[Saved entries]
────
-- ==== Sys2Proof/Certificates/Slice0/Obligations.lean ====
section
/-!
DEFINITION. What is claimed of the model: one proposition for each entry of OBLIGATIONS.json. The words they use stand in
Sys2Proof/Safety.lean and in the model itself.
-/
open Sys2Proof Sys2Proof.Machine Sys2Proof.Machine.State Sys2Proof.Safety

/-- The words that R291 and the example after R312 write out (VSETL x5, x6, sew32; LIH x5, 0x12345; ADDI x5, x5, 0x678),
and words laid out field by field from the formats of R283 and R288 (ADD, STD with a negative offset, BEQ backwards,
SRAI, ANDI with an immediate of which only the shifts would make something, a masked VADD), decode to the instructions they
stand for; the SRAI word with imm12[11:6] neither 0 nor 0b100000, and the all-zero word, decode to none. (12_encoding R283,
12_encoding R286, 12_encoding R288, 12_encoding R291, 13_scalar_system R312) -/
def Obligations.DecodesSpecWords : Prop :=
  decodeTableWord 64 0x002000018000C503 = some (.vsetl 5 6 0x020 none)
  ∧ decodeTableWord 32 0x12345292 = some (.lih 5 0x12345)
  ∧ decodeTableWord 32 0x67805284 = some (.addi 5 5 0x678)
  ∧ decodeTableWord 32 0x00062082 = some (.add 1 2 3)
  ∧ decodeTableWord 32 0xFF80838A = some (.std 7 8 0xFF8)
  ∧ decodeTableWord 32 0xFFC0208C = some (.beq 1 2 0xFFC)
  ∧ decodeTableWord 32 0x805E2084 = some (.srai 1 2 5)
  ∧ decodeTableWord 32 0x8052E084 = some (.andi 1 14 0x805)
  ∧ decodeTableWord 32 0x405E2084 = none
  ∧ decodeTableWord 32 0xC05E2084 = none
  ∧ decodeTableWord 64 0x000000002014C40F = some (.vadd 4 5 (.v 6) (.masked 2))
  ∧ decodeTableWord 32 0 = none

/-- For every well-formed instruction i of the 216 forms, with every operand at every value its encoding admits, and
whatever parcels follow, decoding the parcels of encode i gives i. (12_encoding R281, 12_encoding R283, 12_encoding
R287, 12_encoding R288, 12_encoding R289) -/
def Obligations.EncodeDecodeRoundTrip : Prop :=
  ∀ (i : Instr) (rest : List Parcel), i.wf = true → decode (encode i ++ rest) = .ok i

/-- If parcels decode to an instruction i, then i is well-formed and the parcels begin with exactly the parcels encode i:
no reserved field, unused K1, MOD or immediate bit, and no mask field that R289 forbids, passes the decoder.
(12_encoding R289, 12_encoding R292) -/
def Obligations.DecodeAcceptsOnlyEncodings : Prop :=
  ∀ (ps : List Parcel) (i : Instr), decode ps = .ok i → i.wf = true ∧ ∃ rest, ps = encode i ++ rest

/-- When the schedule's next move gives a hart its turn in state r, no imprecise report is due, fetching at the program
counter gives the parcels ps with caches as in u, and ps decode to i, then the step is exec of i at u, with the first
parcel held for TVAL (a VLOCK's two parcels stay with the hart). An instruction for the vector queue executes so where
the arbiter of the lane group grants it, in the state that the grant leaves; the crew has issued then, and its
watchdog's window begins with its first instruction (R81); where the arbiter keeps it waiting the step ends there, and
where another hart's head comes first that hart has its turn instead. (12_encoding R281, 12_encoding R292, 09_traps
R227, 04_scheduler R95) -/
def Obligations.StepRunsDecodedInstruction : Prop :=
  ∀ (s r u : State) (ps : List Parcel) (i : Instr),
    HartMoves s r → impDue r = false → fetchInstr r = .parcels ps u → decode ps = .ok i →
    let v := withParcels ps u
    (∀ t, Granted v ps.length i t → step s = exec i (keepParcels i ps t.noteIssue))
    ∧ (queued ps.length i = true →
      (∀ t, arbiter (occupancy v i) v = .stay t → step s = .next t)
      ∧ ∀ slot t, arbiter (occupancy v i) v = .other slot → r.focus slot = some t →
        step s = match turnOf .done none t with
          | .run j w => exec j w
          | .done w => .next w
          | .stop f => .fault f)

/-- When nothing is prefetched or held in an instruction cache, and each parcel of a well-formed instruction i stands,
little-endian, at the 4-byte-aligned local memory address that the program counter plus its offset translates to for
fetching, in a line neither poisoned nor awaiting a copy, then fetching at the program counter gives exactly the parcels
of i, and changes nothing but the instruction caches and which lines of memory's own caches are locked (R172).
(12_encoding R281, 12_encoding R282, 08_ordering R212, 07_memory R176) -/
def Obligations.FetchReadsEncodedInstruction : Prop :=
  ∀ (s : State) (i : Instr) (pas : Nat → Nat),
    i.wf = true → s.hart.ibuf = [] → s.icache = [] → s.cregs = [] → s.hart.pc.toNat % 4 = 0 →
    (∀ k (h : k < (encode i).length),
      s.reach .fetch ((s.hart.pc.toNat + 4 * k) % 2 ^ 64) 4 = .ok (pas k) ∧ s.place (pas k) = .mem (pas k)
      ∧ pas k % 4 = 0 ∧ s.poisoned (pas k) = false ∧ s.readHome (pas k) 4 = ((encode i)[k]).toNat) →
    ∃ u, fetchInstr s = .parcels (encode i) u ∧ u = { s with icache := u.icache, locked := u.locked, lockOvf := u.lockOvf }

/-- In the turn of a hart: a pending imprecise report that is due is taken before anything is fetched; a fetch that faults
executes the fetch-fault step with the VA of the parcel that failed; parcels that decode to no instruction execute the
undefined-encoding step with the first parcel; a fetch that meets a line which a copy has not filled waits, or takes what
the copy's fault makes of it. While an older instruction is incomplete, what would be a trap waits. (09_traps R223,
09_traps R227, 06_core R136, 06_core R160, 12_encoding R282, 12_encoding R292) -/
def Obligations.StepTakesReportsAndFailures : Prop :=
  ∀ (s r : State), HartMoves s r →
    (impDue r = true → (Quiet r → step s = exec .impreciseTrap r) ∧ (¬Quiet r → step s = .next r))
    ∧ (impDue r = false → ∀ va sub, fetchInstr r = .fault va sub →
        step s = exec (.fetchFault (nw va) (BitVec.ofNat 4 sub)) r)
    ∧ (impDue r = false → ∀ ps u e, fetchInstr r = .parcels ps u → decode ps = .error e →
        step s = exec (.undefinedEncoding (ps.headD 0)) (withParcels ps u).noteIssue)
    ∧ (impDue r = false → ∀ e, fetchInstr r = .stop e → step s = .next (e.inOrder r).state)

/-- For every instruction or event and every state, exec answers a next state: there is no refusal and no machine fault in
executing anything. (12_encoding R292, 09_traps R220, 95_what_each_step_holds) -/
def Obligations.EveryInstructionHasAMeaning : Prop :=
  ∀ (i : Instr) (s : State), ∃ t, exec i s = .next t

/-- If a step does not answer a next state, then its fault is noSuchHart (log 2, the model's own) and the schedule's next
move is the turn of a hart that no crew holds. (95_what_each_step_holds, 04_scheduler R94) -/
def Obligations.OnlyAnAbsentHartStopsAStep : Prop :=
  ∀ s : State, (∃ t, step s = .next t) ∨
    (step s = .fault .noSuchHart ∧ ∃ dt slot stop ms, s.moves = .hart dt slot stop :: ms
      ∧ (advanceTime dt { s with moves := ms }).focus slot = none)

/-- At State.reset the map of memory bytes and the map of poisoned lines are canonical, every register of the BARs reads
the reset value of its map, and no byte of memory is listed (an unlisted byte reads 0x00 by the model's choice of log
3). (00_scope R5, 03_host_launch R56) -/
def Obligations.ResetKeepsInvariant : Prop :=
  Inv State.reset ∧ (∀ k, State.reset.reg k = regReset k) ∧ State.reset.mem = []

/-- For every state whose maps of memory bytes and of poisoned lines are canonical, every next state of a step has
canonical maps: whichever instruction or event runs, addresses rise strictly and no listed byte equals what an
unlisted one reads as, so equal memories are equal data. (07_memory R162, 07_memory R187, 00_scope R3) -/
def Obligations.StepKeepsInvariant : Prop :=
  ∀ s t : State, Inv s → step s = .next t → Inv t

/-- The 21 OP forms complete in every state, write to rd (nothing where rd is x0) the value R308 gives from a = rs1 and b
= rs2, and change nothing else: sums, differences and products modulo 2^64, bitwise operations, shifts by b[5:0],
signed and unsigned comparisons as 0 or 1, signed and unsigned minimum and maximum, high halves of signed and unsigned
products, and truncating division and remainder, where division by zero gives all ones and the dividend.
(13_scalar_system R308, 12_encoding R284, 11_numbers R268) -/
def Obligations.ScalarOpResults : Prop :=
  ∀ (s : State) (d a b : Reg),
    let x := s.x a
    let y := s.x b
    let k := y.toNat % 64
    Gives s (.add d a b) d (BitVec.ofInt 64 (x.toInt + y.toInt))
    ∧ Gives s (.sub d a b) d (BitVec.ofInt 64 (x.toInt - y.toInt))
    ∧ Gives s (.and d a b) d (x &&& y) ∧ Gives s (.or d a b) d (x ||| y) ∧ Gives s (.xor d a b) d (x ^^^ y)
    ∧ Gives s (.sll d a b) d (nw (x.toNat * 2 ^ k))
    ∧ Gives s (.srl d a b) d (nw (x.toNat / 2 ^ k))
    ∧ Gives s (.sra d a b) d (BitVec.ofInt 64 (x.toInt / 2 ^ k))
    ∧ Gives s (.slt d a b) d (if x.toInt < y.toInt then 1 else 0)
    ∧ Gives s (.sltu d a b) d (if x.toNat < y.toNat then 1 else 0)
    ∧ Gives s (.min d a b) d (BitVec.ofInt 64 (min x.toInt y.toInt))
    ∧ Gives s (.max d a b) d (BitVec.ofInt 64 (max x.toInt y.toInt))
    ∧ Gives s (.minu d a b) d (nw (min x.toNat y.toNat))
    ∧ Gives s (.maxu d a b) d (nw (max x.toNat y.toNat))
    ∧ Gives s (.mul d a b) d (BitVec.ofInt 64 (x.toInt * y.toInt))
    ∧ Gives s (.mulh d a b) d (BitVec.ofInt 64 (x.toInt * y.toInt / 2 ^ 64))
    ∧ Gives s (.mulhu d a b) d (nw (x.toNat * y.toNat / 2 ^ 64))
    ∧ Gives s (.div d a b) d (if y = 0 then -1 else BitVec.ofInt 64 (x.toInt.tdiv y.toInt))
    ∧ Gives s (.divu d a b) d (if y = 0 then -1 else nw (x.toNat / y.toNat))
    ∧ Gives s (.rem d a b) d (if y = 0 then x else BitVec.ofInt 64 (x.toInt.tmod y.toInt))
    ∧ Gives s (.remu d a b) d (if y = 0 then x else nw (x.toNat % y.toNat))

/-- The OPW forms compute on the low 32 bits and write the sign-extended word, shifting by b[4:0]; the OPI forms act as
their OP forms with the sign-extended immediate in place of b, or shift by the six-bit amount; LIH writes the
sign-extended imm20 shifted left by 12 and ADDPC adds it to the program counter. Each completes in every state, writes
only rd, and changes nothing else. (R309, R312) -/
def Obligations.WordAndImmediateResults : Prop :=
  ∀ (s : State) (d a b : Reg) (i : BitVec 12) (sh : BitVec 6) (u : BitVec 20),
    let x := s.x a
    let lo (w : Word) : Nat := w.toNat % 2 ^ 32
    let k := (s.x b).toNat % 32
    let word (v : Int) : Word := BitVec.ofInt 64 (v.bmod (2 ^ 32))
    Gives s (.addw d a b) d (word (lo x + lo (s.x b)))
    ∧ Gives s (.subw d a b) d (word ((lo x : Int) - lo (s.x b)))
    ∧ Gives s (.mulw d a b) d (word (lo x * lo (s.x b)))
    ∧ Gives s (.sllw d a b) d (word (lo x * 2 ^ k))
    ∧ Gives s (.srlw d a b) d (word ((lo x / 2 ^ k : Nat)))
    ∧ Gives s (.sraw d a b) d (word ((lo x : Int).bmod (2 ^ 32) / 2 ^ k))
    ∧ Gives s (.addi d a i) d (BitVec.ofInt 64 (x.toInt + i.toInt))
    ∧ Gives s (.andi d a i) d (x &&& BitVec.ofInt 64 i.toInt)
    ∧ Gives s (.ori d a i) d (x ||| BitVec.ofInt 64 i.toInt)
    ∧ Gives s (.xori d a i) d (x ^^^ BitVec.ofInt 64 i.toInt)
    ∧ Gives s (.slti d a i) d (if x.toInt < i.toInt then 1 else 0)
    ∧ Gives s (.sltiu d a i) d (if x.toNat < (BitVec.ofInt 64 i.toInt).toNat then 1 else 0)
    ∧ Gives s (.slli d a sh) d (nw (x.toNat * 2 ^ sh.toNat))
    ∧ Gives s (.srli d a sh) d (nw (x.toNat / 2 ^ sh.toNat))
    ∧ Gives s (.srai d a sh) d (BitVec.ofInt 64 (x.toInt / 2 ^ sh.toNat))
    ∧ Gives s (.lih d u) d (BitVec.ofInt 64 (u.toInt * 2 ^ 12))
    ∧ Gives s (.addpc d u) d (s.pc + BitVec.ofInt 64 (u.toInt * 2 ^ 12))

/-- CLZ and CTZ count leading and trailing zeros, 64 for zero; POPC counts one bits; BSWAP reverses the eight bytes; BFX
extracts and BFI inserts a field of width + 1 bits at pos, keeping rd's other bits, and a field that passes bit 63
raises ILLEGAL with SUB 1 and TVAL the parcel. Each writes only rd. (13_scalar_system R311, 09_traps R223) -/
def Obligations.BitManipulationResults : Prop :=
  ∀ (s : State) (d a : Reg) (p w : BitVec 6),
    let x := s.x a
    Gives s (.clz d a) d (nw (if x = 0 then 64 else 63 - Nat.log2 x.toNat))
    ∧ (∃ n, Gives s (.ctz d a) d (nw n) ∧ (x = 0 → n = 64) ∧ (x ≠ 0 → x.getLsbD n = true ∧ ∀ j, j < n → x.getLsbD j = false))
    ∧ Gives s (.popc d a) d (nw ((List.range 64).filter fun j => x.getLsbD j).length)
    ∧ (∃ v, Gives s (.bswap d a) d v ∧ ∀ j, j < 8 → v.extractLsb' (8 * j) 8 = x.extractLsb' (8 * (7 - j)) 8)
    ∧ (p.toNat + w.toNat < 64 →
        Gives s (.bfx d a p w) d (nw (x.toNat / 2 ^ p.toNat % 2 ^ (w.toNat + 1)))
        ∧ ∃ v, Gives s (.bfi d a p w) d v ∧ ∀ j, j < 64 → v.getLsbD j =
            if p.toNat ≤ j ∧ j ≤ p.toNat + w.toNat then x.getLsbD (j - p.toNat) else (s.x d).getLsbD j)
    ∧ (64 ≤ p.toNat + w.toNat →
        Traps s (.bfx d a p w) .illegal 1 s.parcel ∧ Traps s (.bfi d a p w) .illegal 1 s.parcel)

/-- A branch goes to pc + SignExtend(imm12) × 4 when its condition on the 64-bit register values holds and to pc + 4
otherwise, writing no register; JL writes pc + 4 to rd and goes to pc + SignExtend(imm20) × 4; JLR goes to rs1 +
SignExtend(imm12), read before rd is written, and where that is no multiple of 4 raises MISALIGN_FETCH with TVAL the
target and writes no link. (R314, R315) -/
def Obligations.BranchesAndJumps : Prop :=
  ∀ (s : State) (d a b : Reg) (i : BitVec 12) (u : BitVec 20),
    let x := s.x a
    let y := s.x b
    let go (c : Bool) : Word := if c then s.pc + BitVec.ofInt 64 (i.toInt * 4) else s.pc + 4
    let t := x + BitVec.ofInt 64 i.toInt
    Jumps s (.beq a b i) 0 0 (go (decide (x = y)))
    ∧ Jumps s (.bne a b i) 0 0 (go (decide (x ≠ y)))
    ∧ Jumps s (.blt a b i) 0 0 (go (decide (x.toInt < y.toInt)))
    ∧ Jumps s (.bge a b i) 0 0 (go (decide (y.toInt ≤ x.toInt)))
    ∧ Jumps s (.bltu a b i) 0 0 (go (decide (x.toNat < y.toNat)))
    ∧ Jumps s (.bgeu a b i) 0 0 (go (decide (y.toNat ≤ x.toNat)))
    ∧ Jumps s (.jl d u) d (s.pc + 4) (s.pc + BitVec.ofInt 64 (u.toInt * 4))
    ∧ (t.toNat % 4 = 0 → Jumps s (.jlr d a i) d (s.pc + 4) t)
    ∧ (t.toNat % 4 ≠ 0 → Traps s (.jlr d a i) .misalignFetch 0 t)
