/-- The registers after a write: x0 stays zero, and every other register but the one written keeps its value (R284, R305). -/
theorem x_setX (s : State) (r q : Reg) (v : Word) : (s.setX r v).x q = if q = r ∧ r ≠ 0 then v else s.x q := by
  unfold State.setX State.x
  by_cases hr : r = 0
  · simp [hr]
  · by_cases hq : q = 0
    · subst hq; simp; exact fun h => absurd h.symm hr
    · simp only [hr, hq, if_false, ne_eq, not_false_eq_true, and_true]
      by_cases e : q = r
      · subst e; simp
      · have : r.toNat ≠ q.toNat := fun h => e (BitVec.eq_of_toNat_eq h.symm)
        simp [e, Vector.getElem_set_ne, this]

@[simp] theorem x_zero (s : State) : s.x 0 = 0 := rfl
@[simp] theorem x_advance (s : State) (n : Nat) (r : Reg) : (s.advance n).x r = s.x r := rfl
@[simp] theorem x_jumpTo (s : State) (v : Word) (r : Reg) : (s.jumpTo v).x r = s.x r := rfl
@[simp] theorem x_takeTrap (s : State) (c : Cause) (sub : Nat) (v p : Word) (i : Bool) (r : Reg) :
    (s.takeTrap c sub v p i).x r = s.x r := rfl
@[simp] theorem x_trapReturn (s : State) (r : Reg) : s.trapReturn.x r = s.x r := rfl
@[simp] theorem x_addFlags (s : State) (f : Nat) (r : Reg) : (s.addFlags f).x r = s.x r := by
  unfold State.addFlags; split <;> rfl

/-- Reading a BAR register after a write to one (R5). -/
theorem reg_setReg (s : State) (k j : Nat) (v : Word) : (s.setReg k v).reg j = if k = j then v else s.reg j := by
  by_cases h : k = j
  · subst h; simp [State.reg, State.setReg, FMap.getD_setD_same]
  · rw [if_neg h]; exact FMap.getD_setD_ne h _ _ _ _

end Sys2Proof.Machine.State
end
────
Among the records above, repeat exactly the line with "raises ILLEGAL with", the line with "Gives s (.bfi", and every line in between, and only those.

raises ILLEGAL with SUB 1 and TVAL the parcel. Each writes only rd. (13_scalar_system R311, 09_traps R223) -/
def Obligations.BitManipulationResults : Prop :=
  ∀ (s : State) (d a : Reg) (p w : BitVec 6),
    let x := s.x a
    Gives s (.clz d a) d (nw (if x = 0 then 64 else 63 - Nat.log2 x.toNat))
    ∧ (∃ n, Gives s (.ctz d a) d (nw n) ∧ (x = 0 → n = 64) ∧ (x ≠ 0 → x.getLsbD n = true ∧ ∀ j, j < n → x.getLsbD j = false))
    ∧ Gives s (.popc d a) d (nw ((List.range 64).filter fun j => x.getLsbD j).length)
    ∧ (∃ v, Gives s (.bswap d a) d v ∧ ∀ j, j < 8 → v.extractLsb' (8 * j) 8 = x.extractLsb' (8 * (7 - j)) 8)
    ∧ (p.toNat + w.toNat < 64 →
        Gives s (.bfx d a p w) d (nw (x.toNat / 2 ^ p.toNat % 2 ^ (w.toNat + 1)))
        ∧ ∃ v, Gives s (.bfi d a p w) d v ∧ ∀ j, j < 64 → v.getLsbD j =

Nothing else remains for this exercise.